++++ Records for this task

theorem State.shedAll_touches (s : State) : Touches 0x807224065824080000400000000400000000000000000000000000000000080400000000000000000000000000000000000008000000040204000000000003b200bf7 s (State.shedAll s) := by
  unfold State.shedAll
  extract_lets -merge +onlyGivenNames x1
  have h2 : Touches 0x807224065824080000400000000400000000000000000000000000000000080400000000000000000000000000000000000008000000040204000000000003b200bf7 s x1 := by
    unfold x1
    refine Touches.step (State.portsLost_touches ..) rfl ?_
    exact Touches.step (State.annDrop_touches ..) rfl (Touches.step (State.lanesFloor_touches ..) rfl (Touches.refl _ _))
  clear_value x1
  extract_lets -merge +onlyGivenNames x3
  have h4 : Touches 0x807224065824080000400000000400000000000000000000000000000000080400000000000000000000000000000000000008000000040204000000000003b200bf7 s x3 := by
    unfold x3
    refine Touches.trans ?_ (State.wr_touches _ _ _ rfl 54 rfl grp_CLK_STATUS)
    exact Touches.trans h2 (State.setF_touches _ _ _ rfl 47 rfl grp_PWR_POCXP_STS)
  clear_value x3
  extract_lets -merge +onlyGivenNames x5
  have h6 : Touches 0x807224065824080000400000000400000000000000000000000000000000080400000000000000000000000000000000000008000000040204000000000003b200bf7 s x5 := by
    unfold x5
    refine Touches.trans ?_ (State.setF_touches _ _ _ rfl 427 rfl grp_MBX_LINK)
    refine Touches.trans ?_ (State.setF_touches _ _ _ rfl 427 rfl grp_MBX_LINK)
    exact Touches.trans h4 (State.setF_touches _ _ _ rfl 427 rfl grp_MBX_LINK)
  clear_value x5
  extract_lets -merge +onlyGivenNames x7
  have h8 : Touches 0x807224065824080000400000000400000000000000000000000000000000080400000000000000000000000000000000000008000000040204000000000003b200bf7 s x7 := by
    unfold x7
    refine Touches.trans ?_ (State.setB_touches _ _ _ rfl 63 rfl grp_PWR_MODE_STATUS)
    exact Touches.trans h6 (State.setF_touches _ _ _ rfl 63 rfl grp_PWR_MODE_STATUS)
  clear_value x7
  extract_lets -merge +onlyGivenNames x9
  extract_lets -merge +onlyGivenNames x10
  have h11 : Touches 0x807224065824080000400000000400000000000000000000000000000000080400000000000000000000000000000000000008000000040204000000000003b200bf7 s x10 := by
    unfold x10
    refine Touches.ite ?_ ?_
    · exact h8
    · refine Touches.step (State.imgBusy_touches ..) rfl ?_
      exact Touches.step (State.imgState_touches ..) rfl (Touches.setImg h8 rfl)
  clear_value x10
  clear_value x9
  refine Touches.step (State.memLost_touches ..) rfl ?_
  exact Touches.upd h11 rfl rfl rfl rfl rfl rfl rfl
    (by intro p hp; cases p <;> first | rfl | exact absurd hp (by decide))
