-- ==== Sys2Proof/Laws/FrameDispatch.lean ====
section
/-! SUPPORT. What each operation of Machine/Dispatch.lean can do: the parts of the state it touches (Touches). -/

-- One declaration at a time: many proofs at once would each hold a thread with a large stack.
set_option Elab.async false

namespace Sys2Proof.Machine
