-- ==== Sys2Proof/Tests/Slice0.lean ====
section
/-! SUPPORT. Slice0: the author's tests. Ill-formed commands are refused; a few steps on small states, whose results are
worked out from the spec; and for every statement with hypotheses a state and operands that meet them. -/

namespace Sys2Proof.Tests

open Sys2Proof Sys2Proof.Machine

set_option maxRecDepth 20000
-- One theorem at a time: each kernel evaluation would otherwise hold a thread with a large stack.
set_option Elab.async false

/-! ## Small states -/

/-- The module after bring-up, in RUN. -/
def up : State :=
  let s : State := { State.reset with
    pwr := { vinGood := true, inReset := false, dead := false, pwrOk := true }
    boot := { mapped := true, phyStart := 3, supStarted := true } }
  (((s.setF R.SYS_BOOT_STATUS_STATE 1).setF R.PWR_MODE_STATUS_MODE 1).setF R.JRN_STATUS_REPLAYED 1).wr R.CLK_STATUS 0x01FF01FF
/-- An image with one gate, one data record and two route sets. -/
def img0 : Image := ⟨0, 0, 0, 0, 0, 0, 7, 1, [], [], [], [], [⟨1, 0x9000, 0x1000, 3, false, 0, 3, 0xFF⟩], [], [], [], [], [], [⟨0, 0, 0, 0, 2, 0, 0⟩], [], [], [], [(0, []), (1, [])]⟩
/-- The module in RUN with an image. -/
def upImg : State := { up with img := { up.img with active := some img0 } }.setF R.BOOT_IMG_STATUS_STATE 2
/-- With the track unit and the gate enabled. -/
def upTrk : State := (((upImg.setF R.MOT_TRK_CFG_EN 1).setF (R.MOT_GATE_CFG_EN 0) 1).setF (R.MOT_GATE_FIRE_FIRE_OFFS 0) 100).setF (R.MOT_GATE_WIN_W 0) 20
/-- A track of gate 0. -/
def trk0 : Track := { seq := 9, gate := 0, chan := 0, p := 0, w := 20, f := 100, d := 99 }
/-- A channel in a mode. -/
def upCh (m : Nat) : State := (up.setF (R.MOT_CH_CFG_EN 3) 1).setF (R.MOT_CH_CFG_MODE 3) m
/-- An image with a camera on port 7 and a pipeline 3 with no stage. -/
def camImg : Image := { img0 with
  mems := [⟨0, 0, 0, 0, 0x10000, 0xFFFFFFFF, 0xFFFFFFFF, false, false⟩]
  isps := [⟨3, 0, [], 0, 0, []⟩], cams := [⟨7, 1, 0, 3, 8, 0, 0, 0, 0⟩], syncs := [⟨5, 1, 0, 8⟩] }
/-- The module in RUN with a camera port in state `st` bound to pipeline 3, with its trigger source. -/
def upCam (st src : Nat) : State :=
  ((({ upImg with img := { up.img with active := some camImg } }.setF (R.CXP_PORT_STATUS_STATE 7) st).setF (R.CXP_TRIG_CFG_SRC 7) src).setF
    (R.CXP_BIND_CURRENT 7) 3).setF (R.CXP_TRIG_CFG_MAX_OUT 7) 64
/-- The same with a port beyond its registers. -/
def withPort (s : State) (x : CamPort) : State := { s with cam.ports := setAt s.cam.ports 7 x }
def withPipe (s : State) (x : Pipe) : State := { s with cam.pipes := setAt s.cam.pipes 3 x }
def head0 : ImgHead := ⟨4, 1, 0x101, 0, 8, 4, false, 0⟩
def trig0 : Trig := { count := 5, mono := 6, num := 0 }
def inLine0 : InLine := { line := ⟨7, 5, 6, 0, false, 0, false, none, false, 0, false, [], [], []⟩, bytes := [1, 2, 3, 4], width := 4 }
def part0 : PartImg := { port := 7, trk := 0xFFFF, seq := 0, p := 0, w := 0, slot := 0, split := true }
/-- The module in RUN with its synthesisers locked. -/
def upSyn : State := { up with lanes.synth := [3, 3, 3, 3, 3, 3] }
def ringImg : Image := { img0 with rings := [⟨0, 4, 0, []⟩] }
/-- The module in RUN with its ring enabled in a state and both links up. -/
def upRing (st : Nat) : State :=
  (((({ upSyn with img := { up.img with active := some ringImg } }.setF R.RING_CTRL_EN 1).setF R.RING_STATUS_STATE st).setF
    (R.RING_SIDE_STATUS_LINK 0) 2).setF (R.RING_SIDE_STATUS_LINK 1) 2).setF R.RING_TOPO_POSITION 1
def setLane (s : State) (l : Nat) (x : Lane) : State := { s with lanes.lane := setAt s.lanes.lane l x }
def setSide0 (s : State) (x : RSide) : State := { s with ring.sides := setAt s.ring.sides 1 x }
def rhead : RingHead := { seq := 0, vc := 3, src := 2, dst := 1, e2e := 0, endpoint := 0x6000, epoch := 0, crcOk := true, ack := none }
/-- Code of one bundle: slot 0, the rest NOP, and one of NOPs. -/
def code1 (x : Nat) : List Byte := leBytes 8 x ++ List.replicate 248 0
def gillImg (x : Nat) : Image := { img0 with
  parts := [⟨0, 0, 2 ^ 63, 0, 0⟩], progs := [⟨0, 2, 0, [], [], code1 x⟩]
  mems := [⟨0, 0, 0, 0, 0x10000, 0xFFFFFFFF, 0xFFFFFFFF, false, false⟩]
  queues := [⟨255, 1, 0, 0, 0, 4, 0xFFFF, 7⟩, ⟨254, 2, 0, 0xFFFF, 0x700F, 4, 0xFFFF, 7⟩]
  syncs := [⟨4095, 0, 1, 0xFF⟩] }
/-- The module in RUN with gill 63 in a state, at a bundle with one word in slot 0. -/
def upGill (st x : Nat) : State :=
  { upImg with img := { up.img with active := some (gillImg x) } }.setF (R.GILL_STATUS_STATE 63) st
def withGill (s : State) (g : Gill) : State := { s with gill := setAt s.gill 63 g }
def acc0 : GAcc := ⟨3, 5, 0, false, 0x40, 4, 7, 64, 1, [], 0, 0⟩
def runOf (b : List Byte) : RunChain := ⟨⟨0, none, none, none, none⟩, 7, false, 0, [b], [none], 0⟩
/-- The module in RUN with engine 15 running a chain of one item. -/
def upDma (b : List Byte) : State := { upGill 0 0 with dma := setAt up.dma 15 { run := some (runOf b) } }
def fillB : List Byte := [2, 0, 32, 0, 0, 0, 0, 0] ++ leBytes 8 0 ++ leBytes 8 (2 ^ 39 + 60) ++ leBytes 4 8 ++ [1, 2, 3, 4]
def copyB : List Byte := [1, 0, 48, 0, 0, 0, 0, 0] ++ leBytes 8 0 ++ leBytes 8 (2 ^ 39 + 60) ++ leBytes 8 (2 ^ 39 + 100) ++ leBytes 4 8 ++ List.replicate 12 0
def copy2B : List Byte := [3, 0, 48, 0, 0, 0, 0, 0] ++ leBytes 8 0 ++ leBytes 8 (2 ^ 39 + 60) ++ leBytes 8 (2 ^ 39 + 100) ++ leBytes 4 4 ++ leBytes 4 2 ++ leBytes 4 8 ++ leBytes 4 8
def signalB : List Byte := [4, 0, 32, 0, 0, 0, 0, 0] ++ leBytes 8 0 ++ leBytes 2 4095 ++ leBytes 2 3 ++ List.replicate 12 0
def boxB : List Byte := [0x10, 0, 80, 0, 0, 0, 0, 0] ++ leBytes 8 0 ++ leBytes 8 (2 ^ 39) ++ leBytes 8 (2 ^ 39) ++ leBytes 8 (2 ^ 39) ++ leBytes 8 (2 ^ 39)
  ++ leBytes 8 (2 ^ 39) ++ leBytes 4 1 ++ [1, 0, 0, 0] ++ leBytes 2 0 ++ leBytes 2 1 ++ leBytes 4 100 ++ leBytes 4 100 ++ leBytes 4 0
def nmsB : List Byte := [0x11, 0, 48, 0, 0, 0, 0, 0] ++ leBytes 8 0 ++ leBytes 8 (2 ^ 39) ++ leBytes 8 (2 ^ 39 + 4096) ++ [128, 0] ++ leBytes 2 1 ++ List.replicate 12 0
def work0 (st : WSt) : Work := { id := 9, queue := 255, src := 0, desc := [255, 9, 0, 0, 0, 0, 0, 0, 0, 0, 0, 0, 0, 0, 0, 0], st := st, gset := [63] }
def upWork (w : Work) : State := ({ upGill 0 0 with sched.works := [w], sched.nextId := 10 }.setB R.SCHED_STATUS_ADMIT_OPEN true).setB (R.SCHED_Q_CFG_RUN 255) true
def pfxImg : Image := { gillImg 0 with
  mems := [⟨0, 3, 0, 0, 2 ^ 24, 0xFFFFFFFF, 0xFFFFFFFF, false, false⟩]
  queues := [⟨255, 1, 0, 0xFFFF, 0xA000, 4, 0xFFFF, 7⟩, ⟨254, 1, 0, 0xFFFF, 0x8000, 4, 0xFFFF, 7⟩] }
/-- The module in RUN with the prefix unit formatted, one request in its list, and some bytes in memory. -/
def upPfx (q : PReq) (m : List (Nat × Byte)) : State :=
  ((((({ up with img := { up.img with active := some pfxImg }, mem := m, pfx.list := some (9, [q]), pfx.nodes := [16], pfx.blocks := [0] }.setF
    R.PFX_STATUS_FORMATTED 1).setF R.PFX_CTRL_EN 1).setF R.PFX_CFG_NODES_K 1).setF R.PFX_CFG_BLK_4K 1).setF R.PFX_NBLK_NBLK 2).setF
    R.BOOT_IMG_STATUS_STATE 2
def node16 : List (Nat × Byte) := [(1024, 3), (1028, 0x11), (1030, 0xFF), (1031, 0xFF)]
def unitWork (q : Nat) (lo : Nat) : Work := { work0 .running with
  queue := q, handed := true, since := some 0, gset := [], desc := [q, 0, 0, 0, 0, 0, 0, 0, 0, 0, lo, 0, 0, 0, 0, 0] }
/-- A job with no operator and one sample of one element. -/
def augMem : List (Nat × Byte) := [(0x8009, 0x40), (0x8012, 1), (0x8019, 0x50), (0x8041, 0x60), (0x8049, 0x70), (0x8050, 1), (0x8052, 1), (0x8054, 1)]
def upAug : State := { upPfx ⟨0, 0, 0, 0, 0, 0⟩ augMem with pfx := {}, sched.works := [unitWork 255 0x8000] }
def annProb0 : AnnProb := { n := 1, replicas := 1, resultVa := 0x4000, sweeps := 2, betas := [0, 0], fields := [1], clamps := [0], adj := [[]] }
def upAnn (st : Nat) : State :=
  { upPfx ⟨0, 0, 0, 0, 0, 0⟩ [] with pfx := {}, sched.works := [unitWork 254 0x8000], ann := { work := some 9, prob := annProb0, reps := [{ spins := [true] }] } }.setF
    R.ANN_STATUS_STATE st
def hostImg : Image := { gillImg 0 with mems := [⟨0, 5, 0, 0, 2 ^ 24, 0xFFFFFFFF, 0xFFFFFFFF, true, true⟩] }
/-- The module in RUN with its link up, configured, and an image with a host-visible partition. -/
def upHost : State :=
  ({ up with img := { up.img with active := some hostImg }, mbx := { mse := true } }.setF R.BOOT_IMG_STATUS_STATE 2).setB R.MBX_LINK_UP true
/-- The module in RUN with an empty ring of `2 ^ k` records enabled. -/
def upMbx (k : Nat) : State :=
  ((((upHost.setF R.MBX_CFG_ENTRIES_LOG2 k).setF R.MBX_CTRL_EN 1).setF R.MBX_RSEQ_NEXT_RSEQ_NEXT 5).setF R.MBX_HEAD_HEAD 5).setF R.MBX_DONE_DONE 4
def vrec0 : VRec := { rseq := 5, tseq := 7, mono := 9, p := -3, gate := 15, verdict := 2, rule := 1, status := 0, evid := 0, disp := 1, slot := 511 }
def spi0 : SpiEntry := ⟨0x70, 0x10000, 3⟩
def i2c0 : I2cCmd := ⟨0x155, 0x30000, false⟩
/-- The journal runs, with its runway and energy. -/
def upJrn : State :=
  { up with jrn := { up.jrn with runway := 200, wr := 70, oldest := 0, staging := [⟨2, 3, 1, 0, 0, []⟩, ⟨8, 6, 2, 0, 0, []⟩] } }.setF
    R.PWR_HOLDUP_E_MJ 10000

++++++++

• Task objective
Whenever the string "camera" shows up in a line of the entries, copy that line.

• Problem solution
/-- An image with a camera on port 7 and a pipeline 3 with no stage. -/
/-- The module in RUN with a camera port in state `st` bound to pipeline 3, with its trigger source. -/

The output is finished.